Saved entries
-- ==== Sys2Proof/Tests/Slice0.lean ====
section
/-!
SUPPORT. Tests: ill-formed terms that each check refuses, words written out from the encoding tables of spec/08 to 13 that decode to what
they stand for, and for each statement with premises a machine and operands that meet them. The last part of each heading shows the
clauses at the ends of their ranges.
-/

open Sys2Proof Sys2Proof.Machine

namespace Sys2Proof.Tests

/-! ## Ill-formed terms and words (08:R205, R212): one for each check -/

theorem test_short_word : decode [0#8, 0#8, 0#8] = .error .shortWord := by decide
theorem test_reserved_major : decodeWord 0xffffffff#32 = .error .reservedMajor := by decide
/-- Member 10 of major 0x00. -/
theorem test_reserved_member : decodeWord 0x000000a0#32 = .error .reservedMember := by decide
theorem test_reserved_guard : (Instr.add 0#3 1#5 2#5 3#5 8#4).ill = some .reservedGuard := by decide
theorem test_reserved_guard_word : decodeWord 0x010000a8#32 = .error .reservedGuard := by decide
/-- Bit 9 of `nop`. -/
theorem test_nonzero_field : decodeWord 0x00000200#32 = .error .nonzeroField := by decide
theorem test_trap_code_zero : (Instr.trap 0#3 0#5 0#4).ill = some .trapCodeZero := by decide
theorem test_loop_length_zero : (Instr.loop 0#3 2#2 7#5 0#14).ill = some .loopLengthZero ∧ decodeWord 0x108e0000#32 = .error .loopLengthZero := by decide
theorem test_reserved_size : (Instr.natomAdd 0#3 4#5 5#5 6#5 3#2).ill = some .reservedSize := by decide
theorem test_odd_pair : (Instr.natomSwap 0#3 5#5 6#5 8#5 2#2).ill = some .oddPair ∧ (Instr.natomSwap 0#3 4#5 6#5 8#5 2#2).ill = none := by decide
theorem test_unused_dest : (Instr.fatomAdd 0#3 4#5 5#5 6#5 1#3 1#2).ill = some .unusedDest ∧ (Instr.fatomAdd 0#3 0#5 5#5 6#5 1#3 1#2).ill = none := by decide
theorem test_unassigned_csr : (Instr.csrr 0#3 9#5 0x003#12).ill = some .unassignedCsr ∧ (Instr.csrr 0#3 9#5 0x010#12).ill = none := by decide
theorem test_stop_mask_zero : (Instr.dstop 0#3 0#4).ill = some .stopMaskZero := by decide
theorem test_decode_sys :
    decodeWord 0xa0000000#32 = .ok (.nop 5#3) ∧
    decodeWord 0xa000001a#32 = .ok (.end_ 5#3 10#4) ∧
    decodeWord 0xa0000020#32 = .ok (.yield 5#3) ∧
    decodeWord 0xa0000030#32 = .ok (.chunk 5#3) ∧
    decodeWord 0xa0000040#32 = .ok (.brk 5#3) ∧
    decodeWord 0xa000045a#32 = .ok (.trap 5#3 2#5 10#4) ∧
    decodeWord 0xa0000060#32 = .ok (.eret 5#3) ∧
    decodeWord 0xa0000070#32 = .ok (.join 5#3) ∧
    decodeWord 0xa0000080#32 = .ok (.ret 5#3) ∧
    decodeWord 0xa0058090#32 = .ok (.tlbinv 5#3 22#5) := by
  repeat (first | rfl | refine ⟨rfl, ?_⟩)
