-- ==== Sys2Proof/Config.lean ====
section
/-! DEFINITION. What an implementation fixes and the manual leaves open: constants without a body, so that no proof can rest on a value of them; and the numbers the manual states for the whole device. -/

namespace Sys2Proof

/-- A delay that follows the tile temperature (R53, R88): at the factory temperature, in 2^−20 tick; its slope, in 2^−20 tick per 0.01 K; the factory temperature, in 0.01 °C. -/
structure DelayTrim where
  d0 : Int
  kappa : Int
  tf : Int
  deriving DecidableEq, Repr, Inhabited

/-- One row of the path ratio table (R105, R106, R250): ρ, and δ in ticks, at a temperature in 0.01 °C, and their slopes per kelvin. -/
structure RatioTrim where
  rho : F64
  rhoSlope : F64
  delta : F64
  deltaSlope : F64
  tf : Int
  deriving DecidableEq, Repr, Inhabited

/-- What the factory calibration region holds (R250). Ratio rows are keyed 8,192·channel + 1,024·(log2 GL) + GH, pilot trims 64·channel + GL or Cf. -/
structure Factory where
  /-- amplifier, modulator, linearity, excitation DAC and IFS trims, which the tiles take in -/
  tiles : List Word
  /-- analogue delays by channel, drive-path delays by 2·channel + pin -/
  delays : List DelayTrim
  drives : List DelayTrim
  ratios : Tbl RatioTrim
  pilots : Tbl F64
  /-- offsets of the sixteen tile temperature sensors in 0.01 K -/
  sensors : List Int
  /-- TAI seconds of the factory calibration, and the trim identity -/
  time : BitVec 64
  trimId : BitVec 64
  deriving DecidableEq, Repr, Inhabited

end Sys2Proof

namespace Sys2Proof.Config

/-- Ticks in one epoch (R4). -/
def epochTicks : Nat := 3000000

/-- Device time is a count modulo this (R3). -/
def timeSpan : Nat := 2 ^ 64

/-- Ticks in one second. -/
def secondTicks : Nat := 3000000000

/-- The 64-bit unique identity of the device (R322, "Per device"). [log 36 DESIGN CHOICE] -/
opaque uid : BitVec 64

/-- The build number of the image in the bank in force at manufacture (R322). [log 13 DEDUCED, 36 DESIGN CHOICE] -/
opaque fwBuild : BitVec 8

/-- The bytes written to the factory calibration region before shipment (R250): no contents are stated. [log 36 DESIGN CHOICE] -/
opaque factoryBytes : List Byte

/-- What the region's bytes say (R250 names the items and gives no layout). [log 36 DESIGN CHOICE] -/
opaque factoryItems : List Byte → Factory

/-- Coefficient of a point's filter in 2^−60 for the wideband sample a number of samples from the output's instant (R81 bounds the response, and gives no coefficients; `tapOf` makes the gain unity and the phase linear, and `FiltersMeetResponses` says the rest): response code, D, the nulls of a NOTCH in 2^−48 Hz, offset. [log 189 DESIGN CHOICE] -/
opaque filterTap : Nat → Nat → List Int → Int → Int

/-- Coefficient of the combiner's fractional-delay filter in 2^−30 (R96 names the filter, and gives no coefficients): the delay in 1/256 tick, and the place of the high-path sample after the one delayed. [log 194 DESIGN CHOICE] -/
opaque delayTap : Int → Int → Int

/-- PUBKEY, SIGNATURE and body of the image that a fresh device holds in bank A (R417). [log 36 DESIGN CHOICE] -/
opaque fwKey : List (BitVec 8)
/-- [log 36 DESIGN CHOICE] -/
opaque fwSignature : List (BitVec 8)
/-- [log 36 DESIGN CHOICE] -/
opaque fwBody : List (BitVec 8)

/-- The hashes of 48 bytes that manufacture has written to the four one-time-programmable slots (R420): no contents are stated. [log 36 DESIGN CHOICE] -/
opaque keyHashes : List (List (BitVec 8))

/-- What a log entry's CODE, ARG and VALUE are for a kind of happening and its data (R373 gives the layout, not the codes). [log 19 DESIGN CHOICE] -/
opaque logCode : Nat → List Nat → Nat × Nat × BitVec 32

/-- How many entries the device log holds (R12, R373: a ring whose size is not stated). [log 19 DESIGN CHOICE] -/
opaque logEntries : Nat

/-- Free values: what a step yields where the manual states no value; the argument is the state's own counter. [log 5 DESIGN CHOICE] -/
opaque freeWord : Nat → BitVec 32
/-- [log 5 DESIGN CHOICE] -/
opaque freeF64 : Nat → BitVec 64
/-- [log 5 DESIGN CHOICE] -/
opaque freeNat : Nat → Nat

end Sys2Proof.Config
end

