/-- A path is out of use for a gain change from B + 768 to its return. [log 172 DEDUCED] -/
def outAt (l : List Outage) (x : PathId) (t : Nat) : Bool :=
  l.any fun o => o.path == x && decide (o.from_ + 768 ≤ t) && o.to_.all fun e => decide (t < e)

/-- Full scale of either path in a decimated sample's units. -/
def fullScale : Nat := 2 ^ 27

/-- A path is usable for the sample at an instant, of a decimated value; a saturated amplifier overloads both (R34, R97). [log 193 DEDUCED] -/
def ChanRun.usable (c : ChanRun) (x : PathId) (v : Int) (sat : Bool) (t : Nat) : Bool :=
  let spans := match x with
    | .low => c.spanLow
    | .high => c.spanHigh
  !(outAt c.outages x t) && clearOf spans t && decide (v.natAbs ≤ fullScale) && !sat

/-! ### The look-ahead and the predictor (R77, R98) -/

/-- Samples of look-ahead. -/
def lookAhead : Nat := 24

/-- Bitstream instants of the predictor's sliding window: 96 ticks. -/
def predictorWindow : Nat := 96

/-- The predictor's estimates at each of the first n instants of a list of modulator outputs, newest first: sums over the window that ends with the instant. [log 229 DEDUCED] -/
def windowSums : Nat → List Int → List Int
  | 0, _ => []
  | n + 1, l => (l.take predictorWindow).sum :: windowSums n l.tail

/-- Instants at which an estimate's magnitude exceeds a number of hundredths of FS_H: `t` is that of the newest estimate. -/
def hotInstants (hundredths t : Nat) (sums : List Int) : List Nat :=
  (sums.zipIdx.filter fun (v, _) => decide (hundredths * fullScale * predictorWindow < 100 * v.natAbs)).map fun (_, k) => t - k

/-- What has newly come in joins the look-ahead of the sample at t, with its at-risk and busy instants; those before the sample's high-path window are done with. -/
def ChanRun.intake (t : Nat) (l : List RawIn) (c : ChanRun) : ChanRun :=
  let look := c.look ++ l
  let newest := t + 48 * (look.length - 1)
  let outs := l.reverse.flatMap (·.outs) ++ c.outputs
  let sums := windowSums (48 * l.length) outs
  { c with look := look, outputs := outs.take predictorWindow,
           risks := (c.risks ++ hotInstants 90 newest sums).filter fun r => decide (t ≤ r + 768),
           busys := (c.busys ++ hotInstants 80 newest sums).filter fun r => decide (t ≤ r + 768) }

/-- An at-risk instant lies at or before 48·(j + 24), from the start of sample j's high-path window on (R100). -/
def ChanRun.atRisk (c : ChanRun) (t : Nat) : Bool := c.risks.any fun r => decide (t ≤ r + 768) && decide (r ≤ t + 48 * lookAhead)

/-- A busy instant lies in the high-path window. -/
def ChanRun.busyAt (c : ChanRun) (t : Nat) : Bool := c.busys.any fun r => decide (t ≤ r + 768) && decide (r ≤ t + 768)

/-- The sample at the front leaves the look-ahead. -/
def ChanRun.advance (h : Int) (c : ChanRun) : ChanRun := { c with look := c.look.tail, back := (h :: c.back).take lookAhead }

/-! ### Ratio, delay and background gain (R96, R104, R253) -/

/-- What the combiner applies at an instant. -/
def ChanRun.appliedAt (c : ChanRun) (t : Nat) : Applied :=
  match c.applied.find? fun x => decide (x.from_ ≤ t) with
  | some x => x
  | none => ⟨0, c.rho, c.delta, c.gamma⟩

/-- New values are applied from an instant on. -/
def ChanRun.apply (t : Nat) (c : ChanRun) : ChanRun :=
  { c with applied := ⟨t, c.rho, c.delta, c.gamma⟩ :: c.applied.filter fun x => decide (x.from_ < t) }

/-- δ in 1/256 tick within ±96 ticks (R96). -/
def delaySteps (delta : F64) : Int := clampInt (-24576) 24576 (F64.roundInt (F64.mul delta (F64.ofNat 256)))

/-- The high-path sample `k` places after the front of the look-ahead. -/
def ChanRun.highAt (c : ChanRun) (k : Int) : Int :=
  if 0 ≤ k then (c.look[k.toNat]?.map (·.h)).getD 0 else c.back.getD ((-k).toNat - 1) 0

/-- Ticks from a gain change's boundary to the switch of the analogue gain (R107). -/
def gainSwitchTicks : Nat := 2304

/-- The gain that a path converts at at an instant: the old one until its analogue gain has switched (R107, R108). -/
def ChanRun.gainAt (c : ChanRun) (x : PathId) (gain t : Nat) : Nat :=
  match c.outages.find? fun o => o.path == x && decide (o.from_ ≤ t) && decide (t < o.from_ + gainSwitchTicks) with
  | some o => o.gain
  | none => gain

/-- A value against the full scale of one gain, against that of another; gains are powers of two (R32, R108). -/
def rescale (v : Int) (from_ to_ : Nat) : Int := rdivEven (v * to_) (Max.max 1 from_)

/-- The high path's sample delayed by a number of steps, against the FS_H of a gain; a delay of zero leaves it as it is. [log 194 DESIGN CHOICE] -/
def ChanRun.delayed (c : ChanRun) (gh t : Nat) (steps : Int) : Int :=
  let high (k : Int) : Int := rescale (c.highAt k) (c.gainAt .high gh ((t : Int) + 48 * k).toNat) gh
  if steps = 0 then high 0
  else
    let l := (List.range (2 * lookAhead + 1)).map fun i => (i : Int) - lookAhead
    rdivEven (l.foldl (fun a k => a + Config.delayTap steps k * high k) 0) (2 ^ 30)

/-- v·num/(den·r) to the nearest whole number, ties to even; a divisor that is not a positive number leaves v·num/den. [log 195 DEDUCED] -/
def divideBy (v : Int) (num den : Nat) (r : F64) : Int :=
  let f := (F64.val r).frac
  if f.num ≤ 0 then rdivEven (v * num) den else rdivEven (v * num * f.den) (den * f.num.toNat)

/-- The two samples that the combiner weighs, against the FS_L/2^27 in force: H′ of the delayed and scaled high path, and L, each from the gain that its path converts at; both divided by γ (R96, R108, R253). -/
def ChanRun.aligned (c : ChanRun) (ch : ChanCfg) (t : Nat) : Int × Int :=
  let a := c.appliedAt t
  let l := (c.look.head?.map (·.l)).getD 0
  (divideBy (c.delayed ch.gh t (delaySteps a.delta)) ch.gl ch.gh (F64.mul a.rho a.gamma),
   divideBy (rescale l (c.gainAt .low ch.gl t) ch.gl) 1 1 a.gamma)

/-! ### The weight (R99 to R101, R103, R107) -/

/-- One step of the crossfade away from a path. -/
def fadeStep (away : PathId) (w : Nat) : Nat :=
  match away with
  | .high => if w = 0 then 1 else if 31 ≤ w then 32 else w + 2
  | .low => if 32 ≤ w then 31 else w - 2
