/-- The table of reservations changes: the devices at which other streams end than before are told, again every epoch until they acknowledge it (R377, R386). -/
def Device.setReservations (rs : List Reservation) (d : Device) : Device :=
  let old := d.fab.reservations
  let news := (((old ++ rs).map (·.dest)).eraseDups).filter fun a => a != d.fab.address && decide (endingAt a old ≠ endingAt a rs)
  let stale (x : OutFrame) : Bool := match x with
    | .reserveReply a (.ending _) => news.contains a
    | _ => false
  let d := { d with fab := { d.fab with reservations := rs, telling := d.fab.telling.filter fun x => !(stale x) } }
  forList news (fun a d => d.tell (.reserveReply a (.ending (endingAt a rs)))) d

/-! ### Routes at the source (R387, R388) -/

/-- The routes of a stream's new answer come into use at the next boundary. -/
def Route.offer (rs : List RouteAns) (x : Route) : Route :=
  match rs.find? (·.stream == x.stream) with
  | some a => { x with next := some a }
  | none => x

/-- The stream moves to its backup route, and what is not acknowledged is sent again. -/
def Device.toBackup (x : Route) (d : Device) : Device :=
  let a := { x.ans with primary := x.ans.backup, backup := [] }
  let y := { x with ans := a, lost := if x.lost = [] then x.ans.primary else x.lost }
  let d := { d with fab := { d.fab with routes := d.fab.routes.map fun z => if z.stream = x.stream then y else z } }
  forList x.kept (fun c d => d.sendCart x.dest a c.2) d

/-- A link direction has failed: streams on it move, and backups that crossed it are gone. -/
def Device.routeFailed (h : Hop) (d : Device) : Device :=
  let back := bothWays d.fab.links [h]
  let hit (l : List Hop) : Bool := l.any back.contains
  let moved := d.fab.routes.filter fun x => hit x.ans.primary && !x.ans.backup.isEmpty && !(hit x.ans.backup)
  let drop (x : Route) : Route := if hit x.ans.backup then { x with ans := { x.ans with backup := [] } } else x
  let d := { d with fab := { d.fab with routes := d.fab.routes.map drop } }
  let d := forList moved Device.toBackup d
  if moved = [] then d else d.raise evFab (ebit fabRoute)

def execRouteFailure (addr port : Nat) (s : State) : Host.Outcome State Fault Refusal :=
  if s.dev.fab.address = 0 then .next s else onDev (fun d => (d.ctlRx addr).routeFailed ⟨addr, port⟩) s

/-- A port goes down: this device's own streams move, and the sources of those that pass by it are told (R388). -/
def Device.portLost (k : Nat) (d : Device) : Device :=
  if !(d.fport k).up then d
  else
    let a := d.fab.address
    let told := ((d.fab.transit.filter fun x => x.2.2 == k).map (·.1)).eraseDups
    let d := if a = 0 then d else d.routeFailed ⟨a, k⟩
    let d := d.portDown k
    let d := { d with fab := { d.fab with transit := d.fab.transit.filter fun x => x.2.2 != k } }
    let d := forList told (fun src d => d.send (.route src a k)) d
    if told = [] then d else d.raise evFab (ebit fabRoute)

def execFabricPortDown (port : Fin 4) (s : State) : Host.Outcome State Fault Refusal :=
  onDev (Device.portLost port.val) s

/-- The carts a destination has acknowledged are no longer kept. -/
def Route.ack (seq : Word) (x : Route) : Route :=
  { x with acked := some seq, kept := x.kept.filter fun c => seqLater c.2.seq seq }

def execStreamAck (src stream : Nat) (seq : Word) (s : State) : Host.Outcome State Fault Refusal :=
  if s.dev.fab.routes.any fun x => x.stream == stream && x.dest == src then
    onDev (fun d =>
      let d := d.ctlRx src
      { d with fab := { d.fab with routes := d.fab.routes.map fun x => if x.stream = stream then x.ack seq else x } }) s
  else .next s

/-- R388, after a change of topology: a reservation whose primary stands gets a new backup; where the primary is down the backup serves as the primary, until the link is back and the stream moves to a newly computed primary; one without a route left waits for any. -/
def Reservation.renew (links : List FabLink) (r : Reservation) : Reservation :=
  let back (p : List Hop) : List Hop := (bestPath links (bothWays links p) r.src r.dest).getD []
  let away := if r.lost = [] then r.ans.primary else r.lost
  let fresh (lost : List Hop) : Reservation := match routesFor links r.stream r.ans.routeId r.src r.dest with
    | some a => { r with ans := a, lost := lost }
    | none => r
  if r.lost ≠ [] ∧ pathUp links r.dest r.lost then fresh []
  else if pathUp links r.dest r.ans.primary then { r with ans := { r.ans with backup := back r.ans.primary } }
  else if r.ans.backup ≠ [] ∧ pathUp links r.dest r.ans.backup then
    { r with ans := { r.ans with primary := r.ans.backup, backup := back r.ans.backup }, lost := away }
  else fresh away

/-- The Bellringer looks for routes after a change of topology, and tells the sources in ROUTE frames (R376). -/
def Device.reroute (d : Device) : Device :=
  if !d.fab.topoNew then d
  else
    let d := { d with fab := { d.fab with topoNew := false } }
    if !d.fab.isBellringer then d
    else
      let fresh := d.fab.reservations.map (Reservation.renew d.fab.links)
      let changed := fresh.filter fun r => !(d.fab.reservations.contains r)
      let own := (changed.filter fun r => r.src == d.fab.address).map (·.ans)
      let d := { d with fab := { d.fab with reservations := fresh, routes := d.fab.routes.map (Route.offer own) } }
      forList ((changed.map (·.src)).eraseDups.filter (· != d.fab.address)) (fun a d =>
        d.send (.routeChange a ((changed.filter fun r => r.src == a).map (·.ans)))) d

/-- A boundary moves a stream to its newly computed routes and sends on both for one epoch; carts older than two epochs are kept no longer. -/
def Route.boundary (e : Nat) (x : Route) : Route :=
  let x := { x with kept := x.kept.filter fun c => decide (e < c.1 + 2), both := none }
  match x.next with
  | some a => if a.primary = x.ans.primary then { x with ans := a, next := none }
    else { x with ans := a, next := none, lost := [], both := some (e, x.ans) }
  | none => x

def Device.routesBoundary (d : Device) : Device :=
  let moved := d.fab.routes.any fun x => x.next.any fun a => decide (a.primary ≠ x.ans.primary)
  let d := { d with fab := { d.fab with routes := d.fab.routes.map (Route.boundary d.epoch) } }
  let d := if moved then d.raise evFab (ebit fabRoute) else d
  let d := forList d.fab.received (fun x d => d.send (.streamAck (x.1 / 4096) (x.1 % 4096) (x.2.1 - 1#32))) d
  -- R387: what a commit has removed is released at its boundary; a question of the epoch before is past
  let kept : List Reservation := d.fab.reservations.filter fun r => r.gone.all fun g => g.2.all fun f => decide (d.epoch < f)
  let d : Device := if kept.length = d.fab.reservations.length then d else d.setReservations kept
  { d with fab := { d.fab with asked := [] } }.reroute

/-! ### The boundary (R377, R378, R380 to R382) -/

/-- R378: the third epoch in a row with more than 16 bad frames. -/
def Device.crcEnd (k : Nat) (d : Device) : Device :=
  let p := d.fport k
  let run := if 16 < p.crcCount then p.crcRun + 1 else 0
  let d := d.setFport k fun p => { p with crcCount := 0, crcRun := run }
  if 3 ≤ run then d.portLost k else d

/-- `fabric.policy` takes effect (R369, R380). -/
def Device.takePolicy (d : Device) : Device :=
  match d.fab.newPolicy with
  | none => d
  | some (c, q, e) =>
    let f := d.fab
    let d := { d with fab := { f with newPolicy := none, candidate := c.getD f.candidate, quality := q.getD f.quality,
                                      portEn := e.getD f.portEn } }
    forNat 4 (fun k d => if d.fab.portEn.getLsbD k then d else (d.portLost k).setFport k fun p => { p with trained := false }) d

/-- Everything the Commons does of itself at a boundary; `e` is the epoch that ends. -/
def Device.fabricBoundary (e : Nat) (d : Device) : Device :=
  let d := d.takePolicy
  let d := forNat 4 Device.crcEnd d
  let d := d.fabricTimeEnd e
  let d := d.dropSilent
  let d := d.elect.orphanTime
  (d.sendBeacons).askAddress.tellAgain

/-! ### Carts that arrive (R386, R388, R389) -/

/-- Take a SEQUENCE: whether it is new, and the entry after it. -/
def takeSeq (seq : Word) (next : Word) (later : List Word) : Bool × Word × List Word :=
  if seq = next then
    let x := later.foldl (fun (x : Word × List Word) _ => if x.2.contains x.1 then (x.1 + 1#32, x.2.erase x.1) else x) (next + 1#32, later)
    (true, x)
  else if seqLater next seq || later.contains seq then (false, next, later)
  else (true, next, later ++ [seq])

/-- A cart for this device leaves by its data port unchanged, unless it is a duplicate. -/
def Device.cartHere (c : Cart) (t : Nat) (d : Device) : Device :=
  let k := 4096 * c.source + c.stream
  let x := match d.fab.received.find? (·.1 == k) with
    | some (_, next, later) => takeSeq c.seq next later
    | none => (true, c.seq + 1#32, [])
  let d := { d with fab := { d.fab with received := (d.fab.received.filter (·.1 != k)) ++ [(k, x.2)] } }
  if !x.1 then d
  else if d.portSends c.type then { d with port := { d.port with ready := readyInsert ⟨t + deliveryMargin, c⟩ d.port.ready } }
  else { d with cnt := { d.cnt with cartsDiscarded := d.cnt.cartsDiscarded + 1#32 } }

• [WORK ITEM]: Count up the lines of the data that include "stated". Reply with a number only.

• [COMPLETED TASK]: 3